Collected data

----

-- ==== Sys2Proof/Certificates/Slice0/Obligations.lean ====
section
/-! DEFINITION. The statements for the provers. A state with keep, s.keep t, is t with the queue, the requests held and the
power of s: what no command but a reset touches. Runs s says that the node is awake and not frozen, Takes s that it also has
no held request left. -/

open Sys2Proof Sys2Proof.Machine

/-- Closing, reporting and committing a step: what each event of the agreement makes of a running node. On a node that is
awake and not frozen, with the condition of each rule met: STEP_CLOSE of the open step or a later one is forwarded to the
children and opens the next step; at the acting root ADMISSION_WINDOW_EXPIRY closes the open step and opens the next;
SEND_STEP_DONE sends the report to the parent once; STEP_DONE is kept; STEP_WAIT_TIMEOUT sets STALL_WAIT and changes
nothing else; STEP_COMMIT of the next step commits it; the acting root sends STEP_COMMIT along the tree and commits. (R27,
R28, R29, R30, R32, R56) -/
def Obligations.StepAgreementRuns : Prop :=
  (∀ (m : StepMsg) (src : Nat) (s : State), Runs s → s.stepBad m = false → s.isMember s.me = true → s.openStep ≤ m.step →
      exec (.stepClose m src) s = .next (s.keep ((s.floodStep (some src) (.stepClose m s.me)).openNext (m.step + 1)))) ∧
  (∀ s : State, Runs s → s.actsRoot = true → s.openStep = s.get Reg.STEP_COMMITTED + 1 →
      s.stp.closeTick + s.get Reg.STEP_WINDOW ≤ s.now →
      exec .admissionWindowExpiry s =
        .next (s.keep ((s.floodStep none (.stepClose (s.ahead.stepMsg s.openStep 0xFFFF 0 0) s.me)).openNext (s.openStep + 1)))) ∧
  (∀ (v u s : State) (p t : Nat), Runs s → u = s.checkHolds → t = u.get Reg.STEP_COMMITTED + 1 → u.stepParent = some p →
      u.actsRoot = false → u.isMember u.me = true → u.stepDone t = true → u.flag Reg.STEP_STATUS_SELF_ISOLATED = false →
      ¬ (u.stp.doneSent = t ∧ u.stp.doneTo = some p) →
      v = u.modStp (fun k => { k with doneSent := t, doneTo := some p, doneTick := u.now }) →
      exec .sendStepDone s = .next (s.keep (v.sendStep p (.stepDone (v.ahead.stepMsg t 0xFFFF (v.subtree t) 0) v.me)))) ∧
  (∀ (m : StepMsg) (src : Nat) (s : State), Runs s → s.stepBad m = false → s.get Reg.STEP_COMMITTED < m.step →
      exec (.stepDone m src) s = .next { s with stp := { s.stp with
        doneFrom := (m.step, src, m.count) :: s.stp.doneFrom.filter (fun d => decide (¬ (d.1 = m.step ∧ d.2.1 = src))) } }) ∧
  (∀ s : State, Runs s → s.stp.doneSent = s.get Reg.STEP_COMMITTED + 1 → s.stp.doneTo.isSome = true →
      s.stp.doneTick + tAGR < s.now → exec .stepWaitTimeout s = .next (s.setB Reg.STEP_STATUS_STALL_WAIT true)) ∧
  (∀ (m : StepMsg) (far : List (OpId × Nat × Nat)) (src : Nat) (s : State), Runs s → s.stepBad m = false →
      s.isMember s.me = true → m.step = s.get Reg.STEP_COMMITTED + 1 → ¬ (m.flags % 2 = 1 ∧ m.subject = s.me) →
      exec (.stepCommit m far src) s = .next (s.keep (s.commitStep m far (some src)))) ∧
  (∀ (u s : State) (m : StepMsg) (far : List (OpId × Nat × Nat)) (t : Nat), Runs s → u = s.checkHolds →
      t = u.get Reg.STEP_COMMITTED + 1 → u.actsRoot = true → u.stepDone t = true → m = u.commitMsg t →
      exec (.rootSendCommit far) s = .next (s.keep
        ((u.sendEach 0 0 0 32 (.stepCommit m [] u.me) ((u.granted t).filter (fun n => decide (n ≠ u.me)))).commitStep m far none)))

----

Every line from the one containing "s.isMember s.me = true → m.step" through the last line above should be retyped exactly; no other lines are wanted.

Result for this task:
      s.isMember s.me = true → m.step = s.get Reg.STEP_COMMITTED + 1 → ¬ (m.flags % 2 = 1 ∧ m.subject = s.me) →
      exec (.stepCommit m far src) s = .next (s.keep (s.commitStep m far (some src)))) ∧
  (∀ (u s : State) (m : StepMsg) (far : List (OpId × Nat × Nat)) (t : Nat), Runs s → u = s.checkHolds →
      t = u.get Reg.STEP_COMMITTED + 1 → u.actsRoot = true → u.stepDone t = true → m = u.commitMsg t →
      exec (.rootSendCommit far) s = .next (s.keep
        ((u.sendEach 0 0 0 32 (.stepCommit m [] u.me) ((u.granted t).filter (fun n => decide (n ≠ u.me)))).commitStep m far none)))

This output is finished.